89.      Met haar derde grief verwijt de Commissie de Franse Republiek dat zij het in de handel brengen in Frankrijk van de in het onderhavige niet‑nakomingsprocedure bedoelde levensmiddelen heeft belemmerd zonder het bewijs te leveren dat zulks een risico voor de volksgezondheid meebracht.

90.      De Commissie stelt dat de Franse autoriteiten bij elke weigering van het in de handel brengen van een uit een andere lidstaat afkomstig product moeten uiteenzetten, welke risico’s de volksgezondheid loopt. Zij is van oordeel dat de Franse autoriteiten in verschillende concrete gevallen hebben geweigerd dergelijke producten in de handel te laten brengen zonder dat was aangetoond of er risico’s voor de volksgezondheid bestonden.

91.      De Commissie erkent dat de bestrijding van bedrog en de bescherming van de consument dwingende vereisten zijn die bescherming verdienen. Volgens de rechtspraak van het Hof kan echter met etikettering worden volstaan om deze bescherming te verzekeren.

92.      In haar repliek betoogt de Commissie ten slotte, dat „noch in het decreet van 15 april 1912 noch in dat van 29 augustus 1991 de onschadelijkheid van een stof als voorwaarde wordt gesteld voor inschrijving van de betrokken stof op de positieve lijsten”. Zij leidt daaruit af dat de Franse autoriteiten niet hoeven aan te tonen dat de in de handel gebrachte producten gevaarlijk zijn voor de gezondheid.

93.      Volgens de Franse regering trachten haar autoriteiten, zoals de Commissie eist, in elk concreet geval aan de hand van een onderzoek van de specifieke kenmerken van ieder levensmiddel waaraan voedingsstoffen zijn toegevoegd aan te tonen, dat het verbod waartoe zij besluiten noodzakelijk is voor een doeltreffende bescherming van de volksgezondheid. Het risico voor de gezondheid is rechtstreeks bij bepaalde stoffen, zoals uit runderproteïne afgeleide aminozuren. Een ongecontroleerde inname van deze stoffen brengt daarenboven een gezondheidsrisico mee dat varieert naar gelang van de basisvoeding van de bevolking. De Franse regering stelt vast dat de CSHPF in zijn adviezen uitdrukkelijk verwijst naar de bijzondere omstandigheden van elk concreet geval en dat dit orgaan ook stelselmatig wordt geraadpleegd.
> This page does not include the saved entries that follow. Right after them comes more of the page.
-- ==== Sys2Proof/Machine/FwMem.lean ====
section
/-! DEFINITION. Firmware commands: memory, statistics and maintenance reads (R277, R285, R305 to R315, R426, R440 to R442). -/

namespace Sys2Proof.Machine

/-! ### PCs named by a command (R418) -/

def pcIdx (p : PcOp) : Nat := 32 * p.stack.toNat + 2 * p.chan.toNat + p.pc.toNat
def pcBad (p : PcOp) : Bool := decide (3 < p.stack.toNat) || decide (15 < p.chan.toNat) || decide (1 < p.pc.toNat)
def pcOpnds (p : PcOp) : List Opnd := [(8, 1, p.stack.toNat), (9, 1, p.chan.toNat), (10, 1, p.pc.toNat)]

/-! ### HBM_ORDER (R285) -/

def State.fwHbmOrder (s : State) (i : Issuer) (m order : Nat) : State :=
  let used := (List.range 256).any (fun j => (sget none s.sec.units (288 * m + j)).isSome) || s.sec.mirrorPcs.any (fun p => decide (p / 32 = m))
  s.judge i [(decide (3 < m) || decide (3 < order), stBAD_OPERAND), (used, stBAD_STATE)] fun s =>
    (s.setStack m { s.stack m with order := BitVec.ofNat 2 order }).ok i
def State.cHbmOrder (s : State) (i : Issuer) (stack order : Byte) : State :=
  s.command i 0x0700 [(8, 1, stack.toNat), (9, 1, order.toNat)] (.hbmOrder i stack order) (·.fwHbmOrder i stack.toNat order.toNat)
def execHbmOrder (i : Issuer) (stack order : Byte) (s : State) : Host.Outcome State Fault Refusal := act s (·.cHbmOrder i stack order)

/-! ### PC_REPAIR, PC_RETIRE, PC_RESWEEP (R306, R307, R440, R441) -/

/-- PC_REPAIR: ok tells whether the repair succeeds. -/
def State.fwPcRepair (s : State) (i : Issuer) (n : Nat) (bad : Bool) (hard : Nat) (ok : Bool) : State :=
  let p := s.pc n
  s.judge i [(bad || decide (1 < hard), stBAD_OPERAND), (decide (p.st ≠ .frozen) && decide (p.st ≠ .degraded), stBAD_STATE),
      (decide ((if hard = 1 then p.hard else p.soft) = 0), stNO_RESOURCE), (!ok, stHW_FAULT)] fun s =>
    let s := if p.fue then s.hbmWrite (p.faddr / 32 * 32) (List.replicate 32 0) else s
    let s := s.setPc n (if hard = 1 then { s.pc n with hard := p.hard - 1, hardUsed := p.hardUsed + 1 }
      else { s.pc n with soft := p.soft - 1, softUsed := p.softUsed + 1 })
    (((s.resumePc n).setPcDead n false).log 0x31 (pcData n + hard)).ok i
def State.cPcRepair (s : State) (i : Issuer) (pc : PcOp) (hard : Byte) (ok : Bool) : State :=
  s.command i 0x0701 (pcOpnds pc ++ [(11, 1, hard.toNat)]) (.pcRepair i pc hard ok) (·.fwPcRepair i (pcIdx pc) (pcBad pc) hard.toNat ok)
def execPcRepair (i : Issuer) (pc : PcOp) (hard : Byte) (ok : Bool) (s : State) : Host.Outcome State Fault Refusal := act s (·.cPcRepair i pc hard ok)

def State.fwPcRetire (s : State) (i : Issuer) (n : Nat) (bad : Bool) : State :=
  s.judge i [(bad, stBAD_OPERAND), (decide ((s.pc n).st = .retired), stBAD_STATE)] fun s => (s.retirePc n).ok i
def State.cPcRetire (s : State) (i : Issuer) (pc : PcOp) : State :=
  s.command i 0x0702 (pcOpnds pc) (.pcRetire i pc) (·.fwPcRetire i (pcIdx pc) (pcBad pc))
def execPcRetire (i : Issuer) (pc : PcOp) (s : State) : Host.Outcome State Fault Refusal := act s (·.cPcRetire i pc)

/-- Whether a PC holds a unit that is allocated, or mirrors one. -/
def State.pcUsed (s : State) (n : Nat) : Bool :=
  s.sec.mirrorPcs.contains n || (List.range 1152).any (fun u => (sget none s.sec.units u).isSome && (s.unitPcs u).contains n)

/-- PC_RESWEEP: lanes are the eyes that the sweep finds. A PC that fails stays out of service until one passes. -/
def State.fwPcResweep (s : State) (i : Issuer) (n : Nat) (bad : Bool) (lanes : Eyes) : State :=
  s.judge i [(bad, stBAD_OPERAND), (anchorPc n || s.pcUsed n, stBAD_STATE)] fun s =>
    let (ok, s) := s.sweepPc n lanes
    let p := s.pc n
    let s := if p.st ≠ .service && decide (p.st ≠ .out) then s
      else if !ok then (s.leavePc n).setPc n { (s.leavePc n).pc n with barred := true }
      else if p.st = .service || !(s.stack (n / 32)).insvc then s.setPc n { p with barred := false }
      else (s.setPc n { p with barred := false }).servePc n
    if ok then s.complete i stOK (resAt 0x08 p.rdeye.toNat + resAt 0x09 p.wreye.toNat) else s.complete i stHW_FAULT 0
def State.cPcResweep (s : State) (i : Issuer) (pc : PcOp) (lanes : Eyes) : State :=
  s.command i 0x0703 (pcOpnds pc) (.pcResweep i pc lanes) (·.fwPcResweep i (pcIdx pc) (pcBad pc) lanes)
def execPcResweep (i : Issuer) (pc : PcOp) (lanes : Eyes) (s : State) : Host.Outcome State Fault Refusal := act s (·.cPcResweep i pc lanes)

/-! ### MEM_MIRROR (R314, R441) -/

def State.fwMemMirror (s : State) (i : Issuer) (r en : Nat) : State :=
  let g := s.region r
  let us := (g.map (·.units)).getD []
  let ps := (us.flatMap s.unitPcs).dedup
  let whole := ps.all (fun p => s.pcWhole p && (pcUnits p).all (fun u => us.contains u))
  let free := ps.all (fun p => !ps.contains (pcPartner p) && (pcUnits (pcPartner p)).all s.unitFree)
  let on := (g.map (·.mirrored)).getD false
  s.judge i (s.regionFails i r ++ [(decide (1 < en), stBAD_OPERAND), (decide (s.sys.mode ≠ 3), stBAD_STATE),
      (decide (en = 1) && !on && !(whole && free), stCONFLICT)]) fun s =>
    match g with
    | none => s
    | some g =>
      if decide (en = 1) = on then s.ok i
      else if en = 1 then
        let s : State := forAll ps State.copyPc s
        let s := forAll ps (fun s p => (s.setPc p { s.pc p with mir := true, primary := true }).setPc (pcPartner p) { s.pc (pcPartner p) with mir := true }) s
        let s := { s with sec := { s.sec with mirrorPcs := s.sec.mirrorPcs ++ ps.map pcPartner } }
        (s.setRegion r (some { g with mirrored := true })).ok i
      else ((s.endMirror ps).setRegion r (some { g with mirrored := false })).ok i
def State.cMemMirror (s : State) (i : Issuer) (r en : Byte) : State :=
  s.command i 0x0704 [(8, 1, r.toNat), (9, 1, en.toNat)] (.memMirror i r en) (·.fwMemMirror i r.toNat en.toNat)
def execMemMirror (i : Issuer) (r en : Byte) (s : State) : Host.Outcome State Fault Refusal := act s (·.cMemMirror i r en)

/-! ### HBM_STATS (R426, R440) -/

def State.fwHbmStats (s : State) (i : Issuer) (n : Nat) (bad : Bool) : State :=
  let p := s.pc n
  let mine := (pcUnits n).all (fun u => match sget none s.sec.units u with | some r => s.owns i.p (some r) | none => false)
  s.judge i [(bad, stBAD_OPERAND), (!i.owner && !mine, stOUT_OF_RANGE)] fun s =>
    (s.setPc n { p with ce := 0, ue := 0, postp := 0, runs := 0 }).complete i stOK
      (resAt 0x08 p.ce + resAt 0x0A p.ue + resAt 0x0C p.postp + resAt 0x0E p.runs + resAt 0x10 p.rdeye.toNat + resAt 0x11 p.wreye.toNat
        + resAt 0x12 p.st.code + resAt 0x13 (b2n p.stored + 2 * b2n p.drift) + resAt 0x14 (16 * p.hard + p.soft))
def State.cHbmStats (s : State) (i : Issuer) (pc : PcOp) : State :=
  s.command i 0x0705 (pcOpnds pc) (.hbmStats i pc) (·.fwHbmStats i (pcIdx pc) (pcBad pc))
def execHbmStats (i : Issuer) (pc : PcOp) (s : State) : Host.Outcome State Fault Refusal := act s (·.cHbmStats i pc)

/-! ### NOC_STATS, NOC_TIMEOUT, ROUTER_STATS, BELAY_STATS (R277, R426, R442) -/

/-- Whether an issuer may name an initiator: a tenant those of its regions and its host port, the owner 0x210 to 0x214 (R277). -/
def State.initMine (s : State) (i : Issuer) (n : Nat) : Bool :=
  if i.owner then decide (0x210 ≤ n) && decide (n ≤ 0x214) else decide (n < 0x204) && decide (s.initTenant n = some i.p)

def State.fwNocStats (s : State) (i : Issuer) (id item : Nat) : State :=
  let n := s.init id
  let h := fun k => sget 0 n.hist k
  let clr := fun k (m : SMap Nat) => sput 0 (sput 0 (sput 0 (sput 0 m k 0) (k + 1) 0) (k + 2) 0) (k + 3) 0
  let out := fun (m : Init) v => (s.setInit id m).complete i stOK v
  s.judge i [(decide (4096 ≤ id) || decide (3 < item), stBAD_OPERAND), (!s.initMine i id, stOUT_OF_RANGE)] fun _ =>
    if item = 0 then
      out { n with req := 0, words := 0, lmax := 0, tocnt := 0 }
        (resAt 0x08 n.req + resAt 0x0C n.words + resAt 0x10 n.lmax + resAt 0x14 n.tocnt + resAt 0x16 (n.nStuck s.now))
    else if item = 1 then out { n with hist := clr 0 n.hist } (resAt 0x08 (h 0) + resAt 0x0C (h 1) + resAt 0x10 (h 2) + resAt 0x14 (h 3))
    else if item = 2 then out { n with hist := clr 4 n.hist } (resAt 0x08 (h 4) + resAt 0x0C (h 5) + resAt 0x10 (h 6) + resAt 0x14 (h 7))
    else out { n with late := 0, stray := 0 }
        (resAt 0x08 n.late + resAt 0x0A n.stray + resAt 0x0C (n.nFree (nTags id)) + resAt 0x0E n.nBusy + resAt 0x10 n.nQuar)
def State.cNocStats (s : State) (i : Issuer) (id : BitVec 16) (item : Byte) : State :=
  s.command i 0x0900 [(8, 2, id.toNat), (10, 1, item.toNat)] (.nocStats i id item) (·.fwNocStats i id.toNat item.toNat)
def execNocStats (i : Issuer) (id : BitVec 16) (item : Byte) (s : State) : Host.Outcome State Fault Refusal := act s (·.cNocStats i id item)

def State.fwRouterStats (s : State) (i : Issuer) (r : Nat) : State :=
  let x := s.router r
  let lane := fun d => let l := sget {} x.lanes d; (l.used % 4 + 4 * b2n l.half) * 2 ^ (8 * d)
  (s.setRouter r { x with pdrop := 0, retry := 0 }).complete i stOK
    (resAt 0x08 x.pdrop + resAt 0x0A x.retry + resAt 0x0C (lane 0 + lane 1 + lane 2 + lane 3))
def State.cRouterStats (s : State) (i : Issuer) (r : Byte) : State :=
  s.command i 0x0901 [(8, 1, r.toNat)] (.routerStats i r) (·.fwRouterStats i r.toNat)
def execRouterStats (i : Issuer) (r : Byte) (s : State) : Host.Outcome State Fault Refusal := act s (·.cRouterStats i r)

def State.fwBelayStats (s : State) (i : Issuer) (r : Nat) : State :=
  s.judge i (s.regionFails i r) fun s =>
    let b := s.breg r
    (s.setBreg r { b with disp := 0, fail := 0, qblk := 0, drop := 0, exsat := false }).complete i stOK
      (resAt 0x08 b.disp + resAt 0x0C b.fail + resAt 0x10 b.qblk + resAt 0x12 b.drop + resAt 0x14 (b2n b.exsat))
def State.cBelayStats (s : State) (i : Issuer) (r : Byte) : State :=
  s.command i 0x0902 [(8, 1, r.toNat)] (.belayStats i r) (·.fwBelayStats i r.toNat)
def execBelayStats (i : Issuer) (r : Byte) (s : State) : Host.Outcome State Fault Refusal := act s (·.cBelayStats i r)

def State.fwNocTimeout (s : State) (i : Issuer) (id us : Nat) : State :=
  let stopped := !i.owner && s.halted (s.initRegion id)
  s.judge i [(decide (4096 ≤ id) || decide (us = 0) || decide (1000000 < us), stBAD_OPERAND), (!s.initMine i id, stOUT_OF_RANGE), (stopped, stBAD_STATE)] fun s =>
    (s.setInit id { s.init id with tous := us }).ok i
def State.cNocTimeout (s : State) (i : Issuer) (id : BitVec 16) (tous : Reg) : State :=
  s.command i 0x0903 [(8, 2, id.toNat), (12, 4, tous.toNat)] (.nocTimeout i id tous) (·.fwNocTimeout i id.toNat tous.toNat)
def execNocTimeout (i : Issuer) (id : BitVec 16) (tous : Reg) (s : State) : Host.Outcome State Fault Refusal := act s (·.cNocTimeout i id tous)

/-! ### EVENT_LOG, CAIRN_STATUS (R442, R480) -/

def State.fwEventLog (s : State) (i : Issuer) (n : Nat) : State :=
  match s.rel.log[n]? with
  | none => s.complete i stNOT_FOUND 0
  | some e => s.complete i stOK (leNat e.bytes)
def State.cEventLog (s : State) (i : Issuer) (index : Reg) : State :=
  s.command i 0x0904 [(8, 4, index.toNat)] (.eventLog i index) (·.fwEventLog i index.toNat)
def execEventLog (i : Issuer) (index : Reg) (s : State) : Host.Outcome State Fault Refusal := act s (·.cEventLog i index)

def State.fwCairnStatus (s : State) (i : Issuer) : State :=
  let r := s.rel
  s.complete i stOK (resAt 0x08 r.passes + resAt 0x0C r.notrun + resAt 0x10 r.fails + resAt 0x14 r.lastfail.toNat)
def State.cCairnStatus (s : State) (i : Issuer) : State := s.command i 0x0905 [] (.cairnStatus i) (·.fwCairnStatus i)
def execCairnStatus (i : Issuer) (s : State) : Host.Outcome State Fault Refusal := act s (·.cCairnStatus i)

end Sys2Proof.Machine
end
94.      Met betrekking tot het argument van de Commissie dat de Franse autoriteiten geen echte redenen van volksgezondheid hebben aangevoerd voor hun weigering om uit een andere lidstaat afkomstige producten in de handel te laten brengen, merkt de Franse regering op dat de doeltreffendheid van het product of het additief ook in tal van communautaire richtlijnen met een doelstelling op het gebied van de volksgezondheid in aanmerking wordt genomen. Zij voegt daaraan toe dat met de criteria van doeltreffendheid en eerlijkheid nationale maatregelen zowel kunnen worden gerechtvaardigd uit hoofde van de dwingende vereisten zoals deze in de rechtspraak van het Hof zijn erkend als uit hoofde van de volksgezondheid krachtens artikel 36 van het Verdrag. Naar haar mening heeft de Commissie derhalve verzuimd te bewijzen dat de bestreden regeling geen doel van volksgezondheid en/of consumentenbescherming nastreeft.

95.      De vraag is of de Commissie heeft aangetoond, zoals het haar plicht is (17), dat er inderdaad sprake is van de niet-nakoming die zij de Franse Republiek verwijt.

96.      De Commissie verwijst daartoe naar verschillende concrete gevallen die haars inziens aantonen dat er sprake is van niet-nakoming. Deze gevallen moeten dus worden bekeken. Drie ervan zijn tijdens de onderhavige procedure vrij gedetailleerd besproken.

97.      De Commissie verwijst in de eerste plaats naar een advies van de CSHPF van 12 juli 1994 betreffende het gebruik van L-tartraat en L-carnitine in voedingssupplementen en dieetproducten.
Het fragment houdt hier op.